Discover Your Roots

Special to The Washington Post
Sunday, September 17, 2006

Jill Groce always knew that her father's family had a long history in America, but it wasn't until she started researching her genealogy that she discovered exactly how far those roots stretched. Groce, a 62-year-old copy editor from Montgomery Village, traced her family tree back nearly four centuries; a 17th-century court transcript details one cousin's appearance before a Maryland magistrate on charges that Groce says sounds suspiciously like cow tipping. (For the record, Groce also learned that she is the "fourth cousin, seven times removed" to George Washington.)

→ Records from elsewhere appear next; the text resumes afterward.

-- ==== Sys2Proof/Machine/Control.lean ====
section
/-! DEFINITION. The meanings of ASSIGN, OWNERSHIP_READ (04_shared_control_of_platforms_and_resources), HEARTBEAT and the feed's
timers (11, R193, R194). -/

namespace Sys2Proof.Machine

/-! ## ASSIGN (R59, R61 to R68, R73) -/

/-- A resource of the Ownership Table (R59). -/
inductive Resource where
  | platform (n : Nat)
  | zone (n : Nat)
  | banner
  | time
  | clockLines
  | wall
deriving DecidableEq, Repr

/-- The resource a code names (R59). -/
def resourceOf (code : Nat) : Option Resource :=
  if code == 0 then none
  else if code ≤ 32 then some (.platform code)
  else if code ≤ 40 then some (.zone (code - 32))
  else if code == 41 then some .banner
  else if code == 42 then some .time
  else if code == 43 then some .clockLines
  else if code == 44 then some .wall
  else none

/-- Whether a value is defined for a resource (R61 check 2). -/
def Resource.allows (r : Resource) (v : Nat) : Bool :=
  match r with
  | .zone _ => v ≤ 2
  | .platform _ | .banner | .time | .clockLines | .wall => v ≤ 1

/-- The value a resource holds, as it is coded (R59). -/
def Part.holds (p : Part) : Resource → Nat
  | .platform n => linkCode (p.own.platforms.getD (n - 1) .information)
  | .zone n => zoneModeCode (p.zoneMode n)
  | .banner => linkCode p.own.banner
  | .time => linkCode p.own.time
  | .clockLines => linkCode p.own.clockLines
  | .wall => linkCode p.own.wall

/-- Whether a link may ask for a value of a resource in a feed state (R62, R63). -/
def assignPermitted (l : Link) (feed : FeedState) (r : Resource) (v : Nat) : Bool :=
  match l with
  | .information => true
  | .control =>
    v == 0 ||
      (match r with
       | .platform _ | .zone _ => feed != .live
       | .banner | .time | .clockLines | .wall => false)

/-- The owner a value codes (R59). -/
def ownerOf (v : Nat) : Link := if v == 0 then .information else .control

/-- The zone mode a value codes (R59). -/
def zoneModeOf (v : Nat) : ZoneMode := if v == 0 then .infoOnly else if v == 1 then .controlOnly else .shared

/-- The Ownership Table with a resource's new value. -/
def Ownership.put (o : Ownership) (r : Resource) (v : Nat) : Ownership :=
  match r with
  | .platform n => { o with platforms := updateAt o.platforms (n - 1) fun _ => ownerOf v }
  | .zone n => { o with zones := updateAt o.zones (n - 1) fun _ => zoneModeOf v }
  | .banner => { o with banner := ownerOf v }
  | .time => { o with time := ownerOf v }
  | .clockLines => { o with clockLines := ownerOf v }
  | .wall => { o with wall := ownerOf v }

/-- A record gains a Control copy equal to its Information copy (R66, R67 step 3). -/
def Record.gainCopy (r : Record) : Record := { r with ctl := some r.info }

/-- PLATFORM n passes to the Control link (R66). -/
def Part.seizePlatform (p : Part) (n : Nat) : Part :=
  p.mapRecords (·.map fun r => if r.ctl.isNone && r.running.platform == some n then r.gainCopy else r)

/-- A record's Control copy is dropped (R67 steps 1 and 2): it is handed on if an effective item differs. -/
def Part.dropCopy (p : Part) (r : Record) : Part :=
  let bare : Record := { r with ctl := none }
  let q := p.modRecord r.id fun _ => p.tracked r.running .returned bare
  if bare.running == r.running then q else q.handOn r.running r.id

/-- Step 3 of R67, for the record with an id: a new Control copy if its Information copy's platform is Control-owned. -/
def Part.regainCopy (p : Part) (id : Nat) : Part :=
  p.modRecord id fun r => if r.info.platform.any p.controlOwned then r.gainCopy else r

/-- A record whose Control copy stands on a returned platform (R67). -/
def Part.returnRecord (p : Part) (id : Nat) : Part :=
  match p.record? id with
  | none => p
  | some r => (p.dropCopy r).regainCopy id

/-- The ids of the records whose Control copy has a given platform, in table order. -/
def Part.copiesOn (p : Part) (platform : Option Nat) : List Nat :=
  (p.table.records.filter fun r => r.ctl.any fun c => c.platform == platform).map (·.id)

/-- Whether the Control link owns a platform. -/
def Part.controlOwnsAny (p : Part) : Bool := p.own.platforms.contains .control

/-- Whether one of some records holds no Control copy. -/
def Part.lostCopy (p : Part) (ids : List Nat) : Bool := ids.any fun id => (p.record? id).any (·.ctl.isNone)

/-- PLATFORM n returns to the Information link (R67, R68). -/
def Part.releasePlatform (p : Part) (n : Nat) : Part :=
  let on := p.copiesOn (some n)
  let p := on.foldl Part.returnRecord p
  let absent := if p.controlOwnsAny then [] else p.copiesOn none
  let p := absent.foldl Part.returnRecord p
  if p.lostCopy (on ++ absent) && p.feed.state != .live then p.purgeAuto else p

/-- The effect of a change of a resource (R64). -/
def Part.assignEffect (p : Part) (r : Resource) (v : Nat) : Part :=
  match r with
  | .platform n => if v == 0 then p.releasePlatform n else p.seizePlatform n
  | .banner => p.tellWall
  | .wall => p.tellWall
  | .zone _ => p
  | .time => p
  | .clockLines => p

/-- ASSIGN (R61). -/
def assign (l : Link) (a : Nat × Nat) (p : Part) : Answer :=
  match resourceOf a.1 with
  | none => refuse p .invalidField
  | some r =>
    if !r.allows a.2 then refuse p .invalidField
    else if p.holds r == a.2 then .reply p .ok []
    else if !assignPermitted l p.feed.state r a.2 then refuse p .notPermitted
    else
      let q := { p.begin with own := p.own.put r a.2 }
      .reply ((q.assignEffect r a.2).latchNat .ownershipChanged a.1).settle .ok []

/-- ASSIGN. -/
def execAssign (rq : Req) (s : State) : Host.Outcome State Fault Refusal :=
  act (runRequest 0x06 (readTwo 1 1) assign rq) s

/-! ## OWNERSHIP_READ (R74) -/

/-- OWNERSHIP_READ (R74). -/
def ownershipRead (l : Link) (p : Part) : Answer :=
  let o := p.own
  let held := p.table.records.filter (·.ctl.isSome)
  let absent := held.filter fun r => r.running.platform.isNone
  readOk p (o.platforms.flatMap (fun w => be 1 (linkCode w)) ++ o.zones.flatMap (fun m => be 1 (zoneModeCode m))
    ++ [o.banner, o.time, o.clockLines, o.wall].flatMap (fun w => be 1 (linkCode w)) ++ [feedCode p.feed.state]
    ++ be 1 held.length ++ be 1 absent.length ++ p.shadowBytes (o.bannerOf l) ++ be 1 (o.brightOf l))

/-- OWNERSHIP_READ. -/
def execOwnershipRead (rq : Req) (s : State) : Host.Outcome State Fault Refusal :=
  act (runRequest 0x07 readEmpty (fun l _ => ownershipRead l) rq) s

/-! ## The feed (R193, R194) -/

/-- The feed replaced by its image. -/
def Part.modFeed (p : Part) (f : Feed → Feed) : Part := { p with feed := f p.feed }

/-- The feed returns to LIVE, with the subject of FEED_RESTORED (R194). -/
def Part.feedRestored (p : Part) (subject : Nat) : Part :=
  ((p.modFeed fun f => { f with state := .live, staleAt := none }).tellWall).latchNat .feedRestored subject

/-- A heartbeat taken (R193, R194). -/
def Part.takeHeartbeat (p : Part) (toggle : Nat) : Part :=
  let p := p.modFeed fun f => { f with lastToggle := some toggle, heartbeatAt := some (p.elapsed + p.heartbeatPeriod) }
  match p.feed.state with
  | .live => p
  | .stale => (p.withdrawNotice .stale none).feedRestored 1
  | .lost => p.feedRestored 2

/-- The body of a HEARTBEAT answer: the feed state and the last taken toggle (R193). The toggle has its presence byte, though it is never
absent there: the model's choice (log 72). -/
def Feed.body (f : Feed) : List Byte := feedCode f.state :: optBe 1 f.lastToggle

/-- HEARTBEAT (R193). -/
def heartbeat (toggle : Nat) (p : Part) : Answer :=
  if 1 < toggle then refuse p .invalidField
  else if p.feed.lastToggle == some toggle then .reply p .sequence p.feed.body
  else
    let p := (p.begin.takeHeartbeat toggle).finish
    .reply p .ok p.feed.body

/-- HEARTBEAT. -/
def execHeartbeat (rq : Req) (s : State) : Host.Outcome State Fault Refusal :=
  act (runRequest 0x04 (readOne 1) (fun _ => heartbeat) rq) s

/-- The heartbeat timer expires: the feed is STALE (R93, R150, R194). -/
def Part.heartbeatExpiry (p : Part) : Part :=
  match p.feed.heartbeatAt with
  | none => p
  | some t =>
    let p := (p.advanceTo t).begin
    let p := p.modFeed fun f => { f with state := .stale, heartbeatAt := none, staleAt := some (p.elapsed + p.staleLimit) }
    ((((p.askNotice .stale none).purgeAuto).tellWall).latchNat .feedStale 0).finish

/-- HEARTBEAT_TIMER_EXPIRY. -/
def execHeartbeatTimerExpiry (s : State) : Host.Outcome State Fault Refusal := act Part.heartbeatExpiry s

/-- The stale timer expires: the feed is LOST (R93, R194). -/
def Part.staleExpiry (p : Part) : Part :=
  match p.feed.staleAt with
  | none => p
  | some t =>
    let p := (p.advanceTo t).begin.modFeed fun f => { f with state := .lost, staleAt := none }
    ((((p.withdrawNotice .stale none)).tellWall).latchNat .feedLost 0).finish

/-- STALE_TIMER_EXPIRY. -/
def execStaleTimerExpiry (s : State) : Host.Outcome State Fault Refusal := act Part.staleExpiry s

end Sys2Proof.Machine
end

It seems Groce isn't the only one interested in learning out more about her lineage. Seventy-three percent of Americans have an interest in their family history, according to a 2005 study conducted by Market Strategies, Inc., a syndicated research firm based in Livonia, Mich., and, an online network of genealogical tools based in Provo, Utah. "The United States [is] a nation of immigrants," says Diane O'Connor, marketing director of the National Genealogical Society, based in Arlington. "Most of us are filled with a sense of wondering who we are and where we came from."

Before you cannonball into the family gene pool, O'Connor suggests deciding what you want to accomplish. Are you interested in joining the Daughters of the American Revolution? Tracking down the great-great-uncle who moved to California, never to be heard from again? Consider focusing your research on the side of the family that will help you get to the bottom of your mystery. (Groce limited her research to her father's side, because it was better documented than her mother's.)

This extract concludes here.